Failure narrative

From Seth Godin’s The Practice, this creator’s failure narrative:

  • There is more supply than demand; therefore, most of the feedback is rejection. From the market, from the gatekeepers.
  • The work is created with generally available tools. The group that believes they can do the same job or better is large.
  • The fanbase is transient, and the churn is significant.
  • Negative criticism spreads easier than positive feedback.
  • We work in novelty. There is always more novelty for our customers to turn to.
  • We and our customers chase creative magic. By that standard, almost all of our efforts fail.

Then, successful creators have in their favor the benefit of the doubt and tribal cognitive dissonance.

Seth Godin – The Practice

Notes from The Practice by Seth Godin.

Change someone, ignore everyone. (Seth Godin / Hugh McLeod)

You don’t create a hit trying to please everyone.

Create work that matters to someone.

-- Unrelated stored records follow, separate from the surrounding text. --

theorem takeBytes_of_some {p : Profile} {c : Ch} {b : Nat} {valid : List Byte} {u : State} {n : Line}
    (h : (u.lnb.get c).ctx = some n) : takeBytes p c b valid u = takenBytes p c b valid u n := by
  unfold takeBytes takenBytes
  simp only [h, Line.accept_eq]
  refine Prod.ext ?_ rfl
  dsimp only
  split
  · rw [completeLine_of_some (n := { n with
        fill := if valid.drop (max b n.fill - b) = [] then n.fill else b + valid.length
        count := n.count + (valid.drop (max b n.fill - b)).length })
      (by simp only [State.setLnb, Quad.get_set_self]; rfl)]
    simp only [State.setLnb, Quad.get_set_self, Quad.set_set]
    rfl
  · rfl

/-! ## Pieces -/

theorem handlePiece_of_padding {p : Profile} {c : Ch} {o : Nat} {d : List Byte} {s : State}
    (h : d.take ((p.ch.get c).lineBytes - o % (p.ch.get c).srcPitch) = []) : handlePiece p c o d s = (s, []) := by
  unfold handlePiece
  simp only [h, List.isEmpty_nil, if_true]

section
variable {p : Profile} {c : Ch} {o : Nat} {d : List Byte} {s : State}

theorem handlePiece_of_straggler (h : d.take ((p.ch.get c).lineBytes - o % (p.ch.get c).srcPitch) ≠ [])
    (hr : (s.lnb.get c).relation (p.ch.get c).srcLines (o / (p.ch.get c).srcPitch) = .straggler) :
    handlePiece p c o d s = (lineFault c .straggler (o / (p.ch.get c).srcPitch) s, []) := by
  unfold handlePiece
  simp only [List.isEmpty_eq_false_iff.2 h, Bool.false_eq_true, if_false, hr]

theorem handlePiece_of_continuation (h : d.take ((p.ch.get c).lineBytes - o % (p.ch.get c).srcPitch) ≠ [])
    (hr : (s.lnb.get c).relation (p.ch.get c).srcLines (o / (p.ch.get c).srcPitch) = .continuation) :
    handlePiece p c o d s = takeBytes p c (o % (p.ch.get c).srcPitch)
      (d.take ((p.ch.get c).lineBytes - o % (p.ch.get c).srcPitch)) s := by
  unfold handlePiece
  simp only [List.isEmpty_eq_false_iff.2 h, Bool.false_eq_true, if_false, hr]

theorem handlePiece_of_newLine (h : d.take ((p.ch.get c).lineBytes - o % (p.ch.get c).srcPitch) ≠ [])
    (hr : (s.lnb.get c).relation (p.ch.get c).srcLines (o / (p.ch.get c).srcPitch) = .newLine) :
    handlePiece p c o d s = takeBytes p c (o % (p.ch.get c).srcPitch)
      (d.take ((p.ch.get c).lineBytes - o % (p.ch.get c).srcPitch))
      (newLine p c (o / (p.ch.get c).srcPitch) (endShort c s)) := by
  unfold handlePiece
  simp only [List.isEmpty_eq_false_iff.2 h, Bool.false_eq_true, if_false, hr]

end

end Sys2Proof.Machine
end

section
/-! The statements of stalls, fences and pieces (sections 4.1 to 4.6). -/

namespace Sys2Proof.Machine

/-- Settles O21: a stall ends the line as a superseding line does. -/
theorem stallEndsTheContext : Obligations.StallEndsTheContext := by
  intro s p c n released active filling old
  have due : s.stallDue c = true := by
    simp only [State.stallDue, active, filling, decide_eq_true_eq]
    exact old
  have taken : exec (.stall c) s = .next (endShort c s) :=
    congrArg Host.Outcome.next ((live_of_released (takeStall c) released).trans (if_pos due))
  rw [taken]
  obtain ⟨-, refused, placed⟩ := endShort_spec s c
  refine ⟨fun kind disp => congrArg Host.Outcome.next (refused n kind filling disp), fun e j r disp => ⟨_, rfl, ?_⟩⟩
  obtain ⟨lnb, bare, noticed, tgn, egu, mkt, wpu, pfl⟩ := placed n e j r filling disp
  exact ⟨lnb, bare, noticed, tgn, mkt, wpu, egu, pfl⟩

theorem State.fenceDue_iff {s : State} {p : Profile} {c : Ch} (h : s.profile = some p) :
    s.fenceDue c = true ↔ (s.lnb.get c).state = .running ∧ p.fenceCount ≤ (s.lnb.get c).unmatched := by
  simp only [State.fenceDue, h, Bool.and_eq_true, beq_iff_eq, decide_eq_true_eq]

/-- Some other channel is FENCED (R69). -/
theorem anyOtherFenced_iff (s : State) (c : Ch) :
    (Ch.all.any fun d => d != c && (s.lnb.get d).state == .fenced) = true ↔
      ∃ d, d ≠ c ∧ (s.lnb.get d).state = .fenced := by
  have all (d : Ch) : d ∈ Ch.all := by cases d <;> decide
  simp only [List.any_eq_true, Bool.and_eq_true, bne_iff_ne, beq_iff_eq, all, true_and]

/-- Settles O22: the queue is emptied under the fence, and CHANNEL_FENCED is delivered by the first one. -/
theorem fenceClosesTheChannel : Obligations.FenceClosesTheChannel := by
  intro s p c released active running count
  have due := (State.fenceDue_iff active).2 ⟨running, count⟩
  refine ⟨_, congrArg Host.Outcome.next ((live_of_released (takeFence c) released).trans (if_pos due)), ?_⟩
  have blocks := fenceChannel_within c s
  have others := anyOtherFenced_iff s c
  unfold fenceChannel at blocks ⊢
  dsimp only at blocks ⊢
  generalize (Ch.all.any fun d => d != c && (s.lnb.get d).state == .fenced) = fenced at blocks others ⊢
  generalize hv : s.setLnb c { s.lnb.get c with state := .fenced, unmatched := 0, ctx := none, kL := none } = v
    at blocks ⊢
  generalize hu : (if fenced then emptyQueue c v else deliver .channelFenced true (emptyQueue c v)) = u at blocks ⊢
  have delivered : Within [.rpu, .sau] (emptyQueue c v) u := by
    rw [← hu]
    exact .ite (fun _ => .refl ..) fun _ => (deliver_within ..).mono (by decide)
  have reported := raiseReport_within (.channel c true (u.lnb.get c).ringOfs) u
  refine ⟨?_, ?_, fun none => ?_, fun other => ?_, blocks.mkt (by decide), blocks.wpu (by decide),
    blocks.egu (by decide), blocks.pfl (by decide), ?_⟩
  · rw [reported.lnb (by decide), delivered.lnb (by decide), (emptyQueue_within ..).lnb (by decide), ← hv]
    rfl
  · rw [reported.tgn (by decide), delivered.tgn (by decide), emptyQueue_tgn, ← hv]
    rfl
  · have unfenced : fenced = false := Bool.eq_false_iff.2 fun h => by
      obtain ⟨d, ne, hd⟩ := others.1 h
      exact none d ne hd
    rw [raiseReport_cond, ← hu, unfenced, if_neg Bool.false_ne_true]
    obtain ⟨-, cond, -⟩ := deliver_flags .channelFenced true (emptyQueue c v)
    rw [cond]
    rfl
  · rw [raiseReport_cond, ← hu, others.2 other, if_pos rfl, emptyQueue_cond, ← hv]
    rfl
  · rw [reported.frt (by decide), delivered.frt (by decide), emptyQueue_serial, ← hv]
    rfl

/-- Settles O24: Table 4-4 is a distance modulo the ring, and each relation has its own effect. -/
theorem piecesAreRelatedAndStragglersAbsorbed : Obligations.PiecesAreRelatedAndStragglersAbsorbed := by
  refine ⟨fun l lines k _ => l.relation_spec lines k, fun s p c o d => ⟨handlePiece_of_padding, fun valid late => ?_⟩,
    fun s p c o d => ?_, endShort_spec⟩
  · have blocks := lineFault_within c .straggler (o / (p.ch.get c).srcPitch) s
    refine ⟨_, handlePiece_of_straggler valid late, lineFault_lnb .., blocks.tgn (by decide),
      (SameFrames.fault ..).frt, blocks.egu (by decide), blocks.mkt (by decide), blocks.wpu (by decide),
      blocks.pfl (by decide)⟩
  · intro q b k valid takes hvalid
    have taken {u : State} {n : Line} (h : (u.lnb.get c).ctx = some n) : takes u n (takeBytes p c b valid u) := by
      rw [takeBytes_of_some h]
      exact ⟨rfl, rfl⟩
    refine ⟨fun n filling follows => ?_, fun follows => ?_⟩
    · rw [handlePiece_of_continuation hvalid follows]
      exact taken filling
    · rw [handlePiece_of_newLine hvalid follows]
      exact fun n filling => taken filling

end Sys2Proof.Machine
end

section
/-! The statement of new lines (sections 4.4 and 5.1). -/

namespace Sys2Proof.Machine

/-- What is the same to the Frame Table stays so with the same line states and the same entries. -/
theorem SameFrames.setLines {s t : State} (h : SameFrames s t) (q : Quad Lnb) (f : Frt) :
    SameFrames { s with lnb := q, frt := f } { t with lnb := q, frt := f } :=
  { h with frt := rfl, state := fun _ => rfl, ctx := fun _ => rfl }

Develop a genre. Be peculiar.

Commit to the journey (not to the engagement).

Great work is work that’s worth doing.

Sales is turning “never heard of” into “yes” or “no”.

If it fails, would you still do it?

Reassurance is futile. Instead of worrying, get to work.

There is no guarantee that the world gives a shit about your mission. Nobody cares; it should be your starting point.

Balance your own point of view and pleasing the audience. How? Through work. Ship creative work on a schedule, without attachment or reassurance.

Art for free creates deniability: what did you expect? It was free.

Being peculiar is natural. And beneficial.

Just because the outcome is uncertain doesn’t mean you shouldn’t try.

Consistency is the way forward. Work that thymes. Not repetition.

Flow is productive, but desirable difficulty brings us to a new level. The hard work.

Generic is a trap; genre is a lever.

Find your cohort.

A few or one superpowers. Commit to it. We must choose.

Do your homework. Read the essentials in your genre.

Constraints can be a creative source.